My History - 12/15/14
I'm a 29 year old woman who just moved from Alaska to Las Vegas in May of 2014. I have a variety of chronic autoimmune diseases. Here's my history:
When I was 12, I was diagnosed with chronic plaque psoriasis. This isn't the kind of dry skin that goes away with any sort of lotion or medication. This is there. Always there. At my worst, I was 95% covered by the scales and dry skin. My face, my feet, my fingers and hands. Nearly EVERY inch of my body was covered in psoriasis. It was miserable, and for many years, I gave up on trying new medications. I was sick of being a guinea pig.
When I was 22, I was diagnosed with rheumatoid arthritis. Again, miserable. Every single joint in my body pops, crack, creaks, strains and stiffens. There are days I cannot walk. I can't wear "regular" shoes because of the bones and joints in my feet.
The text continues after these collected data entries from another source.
-- ==== Sys2Proof/Decode.lean ====
section
/-! DEFINITION. Decoding, total on any cells and rejecting by name, and encoding (30_encoding.md). Both take the opcode
assignment `OPC` as an argument. -/

namespace Sys2Proof

/-- The handlers of the dispatch table: one per instruction except HLT, which the loop tests before dispatch (R76). -/
inductive Handler where
  | ldi | prn | push | pop | call | ret | add | mul
  deriving DecidableEq, Repr

/-- `OPCOUNT` of a handler (R6, R34). -/
def Handler.operandCount : Handler → Nat
  | .ldi => 2
  | .prn => 1
  | .push => 1
  | .pop => 1
  | .call => 1
  | .ret => 0
  | .add => 2
  | .mul => 2

/-- `Dispatch(op)`: the handler whose `OPC` value is the whole opcode byte, or none (R75, R76). -/
def dispatch (opc : Opc) (op : Byte) : Option Handler :=
  if op = opc.ldi then some .ldi
  else if op = opc.prn then some .prn
  else if op = opc.push then some .push
  else if op = opc.pop then some .pop
  else if op = opc.call then some .call
  else if op = opc.ret then some .ret
  else if op = opc.add then some .add
  else if op = opc.mul then some .mul
  else none

/-- Why the cells at `pc` give no instruction, by name. -/
inductive DecodeError where
  /-- The opcode cell itself is `absent` (R92). -/
  | absentOpcode
  /-- The opcode byte is not one of the nine `OPC` values (R80, R95). -/
  | unsupportedOpcode (op : Byte)
  /-- Operand `k` (1 or 2), which the instruction uses, is `absent` (R96). -/
  | absentOperand (k : Nat)
  deriving DecidableEq, Repr

/-- Take operand a from the cells after the opcode (R72, R96). -/
def takeOne (f : Byte → Instr) : List Byte → Except DecodeError (Instr × List Byte)
  | [] => .error (.absentOperand 1)
  | a :: rest => .ok (f a, rest)

/-- Take operands a and b from the cells after the opcode (R73, R74, R96). -/
def takeTwo (f : Byte → Byte → Instr) : List Byte → Except DecodeError (Instr × List Byte)
  | [] => .error (.absentOperand 1)
  | [_] => .error (.absentOperand 2)
  | a :: b :: rest => .ok (f a b, rest)

/-- Apply a handler's format to the cells after the opcode: it takes as many operands as it has, and an operand it does
not use may hold any byte or be absent (R79, R81). -/
def takeOperands : Handler → List Byte → Except DecodeError (Instr × List Byte)
  | .ldi, rest => takeTwo .ldi rest
  | .prn, rest => takeOne .prn rest
  | .push, rest => takeOne .push rest
  | .pop, rest => takeOne .pop rest
  | .call, rest => takeOne .call rest
  | .ret, rest => .ok (.ret, rest)
  | .add, rest => takeTwo .add rest
  | .mul, rest => takeTwo .mul rest

/-- Decode the instruction at the head of the cells that exist from `pc` upwards; the answer holds the cells that
follow it. The tests are in the loop's order (R90, R161): opcode absent, HLT, no handler, operand 1 absent, operand 2
absent. A register operand of 8 or more is decoded as it stands, and the instruction's meaning raises
`InvalidRegister` for it (R77, R96; notes/assumptions/6.md). -/
def decode (opc : Opc) : List Byte → Except DecodeError (Instr × List Byte)
  | [] => .error .absentOpcode
  | op :: rest =>
    if op = opc.hlt then .ok (.hlt, rest)
    else
      match dispatch opc op with
      | none => .error (.unsupportedOpcode op)
      | some h => takeOperands h rest

/-- The opcode byte of an instruction under `OPC` (R76). -/
def opcodeOf (opc : Opc) : Instr → Byte
  | .hlt => opc.hlt
  | .ldi _ _ => opc.ldi
  | .prn _ => opc.prn
  | .push _ => opc.push
  | .pop _ => opc.pop
  | .call _ => opc.call
  | .ret => opc.ret
  | .add _ _ => opc.add
  | .mul _ _ => opc.mul

/-- The cells of an instruction, lowest address first: opcode, operand a, operand b (R70 to R74). -/
def encode (opc : Opc) (i : Instr) : List Byte := opcodeOf opc i :: i.operands

/-- The three cells of a table word: bit 0 of `w` is bit 0 of the first cell, each cell is 8 bits on from the one
before, and every bit at or above `nbits` is 0. Three cells are the longest instruction (R70). -/
def tableCells (nbits w : Nat) : List Byte :=
  let v := w % 2 ^ nbits
  [BitVec.ofNat 8 v, BitVec.ofNat 8 (v / 256), BitVec.ofNat 8 (v / 65536)]

/-- The instruction the decoder reads from a table word under the default `OPC`. -/
def decodeTableWord (nbits w : Nat) : Option Instr :=
  match decode Config.opc (tableCells nbits w) with
  | .ok (i, _) => some i
  | .error _ => none

end Sys2Proof
end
When I was 28, I was diagnosed with Stage 3 Endometriosis. This is the big one. I was having issues with every sort of birth control I've ever had. Finally, my primary care doctor recommended sterilization (I've only been asking since I was 14!). I have never wanted children. Never wanted to pass along to another generation. Primary care doctor wrote the surgeon referral immediately. Surgeon agreed to tubal ligation immediately. I was scheduled for surgery less than a month later.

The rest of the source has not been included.